Seller Cautionary Tale 2 years 9 months ago #1

I've been dealing with a situation for a couple of months now, and debating whether to post about it, and finally decided to in case it helps anyone else avoid a similar problem. I've got some pretty strong feelings about this situation and individual, but will try to stick to the facts.

In late August, I sold 8 top tokens to a single buyer on EBay, including the Supreme Ring of Elemental Command, Charm of Avarice, and two Boots of the Four Winds. The buyer's name was Marcus (Mark) Smith. If anyone wants his email address in case you wants to block him from bidding on their EBay auctions, as I have now done, please send me a PM and I'll send it to you.

Edit - You don't need the email address to block as an EBay bidder, just the handle. I'm not comfortable posting his email address in the open thread, but I'm OK with posting his EBay handle. It is chalemar_designs .

At the buyer's request, I sent the tokens to him via overnight mail, I paid for tracking and Signature verification, and the maximum insurance of $1,000. Due to the high value of the shipment, I was relieved the next day when the tracking showed the tokens delivered at his house, and the Signature Proof of Delivery showed the tokens signed for at his house, with the recipient writing in Marcus Smith's home address.

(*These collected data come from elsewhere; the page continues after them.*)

-- ==== Sys2Proof/Machine/Step.lean ====
section
/-! DEFINITION. One step of the machine (spec/00_scope.md R5, spec/20_memory.md R75), and how a command word
is placed so that the next step runs it. -/

namespace Sys2Proof.Machine

/-- One step: the agent whose turn it is moves. -/
def step (s : State) : Host.Outcome State Fault Refusal := stepAgents s

/-- HUFFCORE fetches nothing; the next command is the word accepted into PEND (R26, R77, R120). This is the
state in which the word has been accepted and the engine's turn is next (log entry 4). -/
def State.withFetchWord (s : State) (nbits w : Nat) : State := acceptForNextStep (tableWord nbits w) s

end Sys2Proof.Machine
end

So, I was unpleasantly surprised when shortly after that the Buyer opened cases on EBay on all of the items, saying that he didn't receive the tokens, and the money was pulled from my PayPal account. I submitted significant substantiating records showing the tokens were delivered. The Buyer didn't escalate the cases for EBay to resolve, but EBay representatives told me that they would find in my favor if he had done so, as their internal records also showed the tokens delivered to the buyer at his home. I'm assuming they told him the same thing, as he made it clear in his comments that he'd talked to them.

I also, at the request of the buyer, opened an insurance claim at USPS, and not surprisingly they found against the claim because they had proof of delivery at the buyer's address. I was reluctant to file an insurance claim because I was (and am) positive the tokens were delivered to the buyer successfully and were in his possession, but had to as part of the EBay process.

After 30 days, the EBay cases all automatically closed, so the money was returned to my account. I was relieved it was finally over.

Then, a couple of weeks ago, cases for all the purchases were opened up on PayPal, and the money was pulled from my account again. It turns out that once EBay didn't return the money to the Buyer, he opened cases with his financial institution, which resulted in PayPal cases being opened. I once again submitted lengthy substantiating data proving that the tokens were delivered to the buyer's address.

A couple of days ago, I got notices from PayPal that they had found in my favor, that I was covered by their Seller Protection Program, that there was proof that the tokens were delivered to the buyer's house, and that the money was being returned to my account. Again, I was very relieved, and again, it was short-lived.

Checking PayPal, the cases aren't actually closed. It says that they found in my favor, and are negotiating with the Financial Institution on my behalf. I called PayPal today, and they told me that they can't guarantee that I won't end up losing my money if the buyer's financial institution finds in Marcus's favor, even though by their own email I qualified for the PayPal Seller Protection Guarantee. And they said it could take another 90 days to come to a resolution. So, even though the money is back in my account, I can't really spend it until a final resolution comes (up to 3 months from now), as it could be pulled back permanently at any time.

So - lesson learned #1 is that even if you do everything correctly, and ship securely with tracking, insurance, and signature proof of delivery, you're not really protected by EBay or PayPal Seller Guarantees. You can still lose your money if the buyer files a claim with their financial institution, or even if you don't lose it have it held up for 5 months or more. I'm guessing if the same thing had happened selling directly rather than through EBay, I'd be even more at risk.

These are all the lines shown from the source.